Depuis l’élection de Sarkozy,  nombre  de bonnes âmes tentent de nous convaincre que nous vivons sous un régime politique de nature différente du précédent.

Qu’ils soient de droite ou de gauche des journalistes, des experts en tous genres, doctes professeurs formés dans les universités de notre société capitaliste et qui en distillent les idées ont écrit à ce sujet,. Il s’agit là d’un phénomène somme toute habituel, mais d’autres catégories de gens les rejoignent.

Dès l’élection présidentielle, certains à gauche avaient prévenu que la nature du régime était en jeu ; d’un peu partout, et pas seulement en France, s’étaient élevées des voix demandant fermement à tous un alignement inconditionnel pour barrer la route au dangereux Sarkozy. Certains avaient même critiqué les positions de "Communistes" dont les militants avaient refusé de choisir entre les deux tenants du Capital. On avait entendu évoquer une soi-disant menace fasciste, ce qui prouve, s’il le fallait, que les mots n’ont rien à gagner à être lancés à tout bout de champ, affadis ou vidés de leur sens. Ce torrent de poncifs idéologiques consiste simplement à présenter le gouvernement actuel comme le seul et unique responsable de tous nos maux, en oubliant sciemment qu’il n’est pas arrivé "ex nihilo"(1) mais que, point par point, il a repris et aggravé les politiques de ses prédécesseurs.

Il est notamment de bon ton d’insister sur le caractère personnel du pouvoir, ce qui constitue une sacrée découverte après plus de cinquante ans de Vème République, de critiquer la méthode des gouvernants plutôt que le contenu de leur politique, avec le sempiternel reproche de manque de concertation.

Depuis quelques temps, certains en appellent à la défense des valeurs de la République qui seraient attaquées par ce soi-disant "nouveau régime". Plusieurs essayistes ont expliqué les phénomènes qui font de la présidence de Sarkozy un retour à l’Ancien Régime ; et, depuis la scandaleuse expulsion organisée des Roms et des gens du voyage, beaucoup de voix dénoncent la trahison de ces fameuses valeurs de la République.

Le mythe du nouveau régime et des valeurs de la République

Tout cela n’est qu’un gigantesque leurre. Avec l’arrivée de Sarkozy à la présidence de la République, la France n’a pas changé de régime politique ; c’est le même depuis 150 ans : le capitalisme. Nous vivons toujours sous la dictature de la bourgeoisie qui a choisi en 2007 pour gouverner celui de ses représentants qui lui paraissait le plus efficace, le plus approprié, mais qui en choisira un autre sans aucun état d’âme en 2012, si cela est nécessaire.

La République mythique dont d’aucuns regrettent le bon temps et dont les valeurs seraient en danger est en réalité de même nature : à preuve ceux dont on prend à témoin les mânes, Voltaire et Montesquieu, les idéologues de la Bourgeoisie du XVIIIème siècle avide de prendre enfin  le pouvoir politique et de changer la société à son avantage.
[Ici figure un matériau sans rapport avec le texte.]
theorem failReplicas_sameBays (s : State) (ci : Nat) : SameBays s (failReplicas s ci) := by
  unfold failReplicas
  try dsimp only
  repeat' first
    | with_reducible apply SameBays.refl
    | with_reducible apply SameBays.trans ?_ (abandonFor_sameBays _ _)
    | (with_reducible apply SameBays.calm ?_ (State.replicaM_steady _ _ _ _) ?sub; (case sub => decide))
    | (with_reducible apply SameBays.calm ?_ (releaseFrames_steady _ _ _) ?sub; (case sub => decide))
    | with_reducible apply SameBays.ite
    | with_reducible apply SameBays.iteFirst
    | (with_reducible apply SameBays.fold ?_ (fun _ _ => ?_); all_goals try dsimp only)
    | (with_reducible apply SameBays.foldPair ?_ (fun _ _ => ?_); all_goals try dsimp only)
    | with_reducible apply SameBays.orElse (fun _ _ => ?_)
    | (with_reducible apply SameBays.first ?ee; (case ee => assumption))
    | (with_reducible apply SameBays.choose ?ee; (case ee => assumption))
    | (intro _; try dsimp only)
    | split

theorem loseMaster_sameBays (s : State) (ci : Nat) : SameBays s (loseMaster s ci) := by
  unfold loseMaster
  try dsimp only
  repeat' first
    | with_reducible apply SameBays.refl
    | with_reducible apply SameBays.trans ?_ (failReplicas_sameBays _ _)
    | (with_reducible apply SameBays.calm ?_ (unmaster_steady _ _) ?sub; (case sub => decide))
    | (with_reducible apply SameBays.calm ?_ (State.charmM_steady _ _ _) ?sub; (case sub => decide))
    | (with_reducible apply SameBays.calm ?_ (State.replicaM_steady _ _ _ _) ?sub; (case sub => decide))
    | with_reducible apply SameBays.ite
    | with_reducible apply SameBays.iteFirst
    | (with_reducible apply SameBays.fold ?_ (fun _ _ => ?_); all_goals try dsimp only)
    | (with_reducible apply SameBays.foldPair ?_ (fun _ _ => ?_); all_goals try dsimp only)
    | with_reducible apply SameBays.orElse (fun _ _ => ?_)
    | (with_reducible apply SameBays.first ?ee; (case ee => assumption))
    | (with_reducible apply SameBays.choose ?ee; (case ee => assumption))
    | (intro _; try dsimp only)
    | split

theorem bayLost_sameBays (s : State) (n : Nat) : SameBays s (bayLost s n) := by
  unfold bayLost
  try dsimp only
  repeat' first
    | with_reducible apply SameBays.refl
    | with_reducible apply SameBays.trans ?_ (failReads_sameBays _ _)
    | with_reducible apply SameBays.trans ?_ (failWrites_sameBays _ _)
    | with_reducible apply SameBays.trans ?_ (loseMaster_sameBays _ _)
    | with_reducible apply SameBays.trans ?_ (cfcEvent_sameBays _ _ _)
    | with_reducible apply SameBays.trans ?_ (freeParked_sameBays _ _)
    | with_reducible apply SameBays.ite
    | with_reducible apply SameBays.iteFirst
    | (with_reducible apply SameBays.fold ?_ (fun _ _ => ?_); all_goals try dsimp only)
    | (with_reducible apply SameBays.foldPair ?_ (fun _ _ => ?_); all_goals try dsimp only)
    | with_reducible apply SameBays.orElse (fun _ _ => ?_)
    | (with_reducible apply SameBays.first ?ee; (case ee => assumption))
    | (with_reducible apply SameBays.choose ?ee; (case ee => assumption))
    | (intro _; try dsimp only)
    | split

end Sys2Proof.Machine
end

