-- ==== Sys2Proof/Laws/Watch.lean ====
section
/-!
SUPPORT. Sys2Proof/Laws/Watch.lean: what an EVENT frame, a change of POWER_STATE or STRAND_STATE and a fault record leave alone.
-/
namespace Sys2Proof.Machine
Et si l’on veut parler de l’expulsion des Roms comme contraire aux valeurs de cette "République" ou de ces "Droits de l’Homme", il est opportun de rappeler que Voltaire a puisé une partie de ses ressources dans le trafic d’esclaves, le gouvernement "républicain" du radical Daladier mit en œuvre depuis avril 1938 avec une particulière brutalité une véritable chasse aux étrangers. Ces "valeurs de la République" sont-elles celles de la IIIème, qui internait en 1939 les réfugiés espagnols, certains brigadistes et les opposants politiques au nazisme, et qui donna gracieusement à Franco l’or que la République espagnole lui avait confié en dépôt ? Sont-elles celles de la IVème, qui mena les guerres coloniales et recycla des vichystes notoires comme Robert Schuman, le valet des maîtres de forges ? Sont-elles celles de la Vème, qui institua le pouvoir personnel du président de la République, réquisitionna les mineurs en grève et amnistia les généraux fascistes auteurs du putsch d’Alger ?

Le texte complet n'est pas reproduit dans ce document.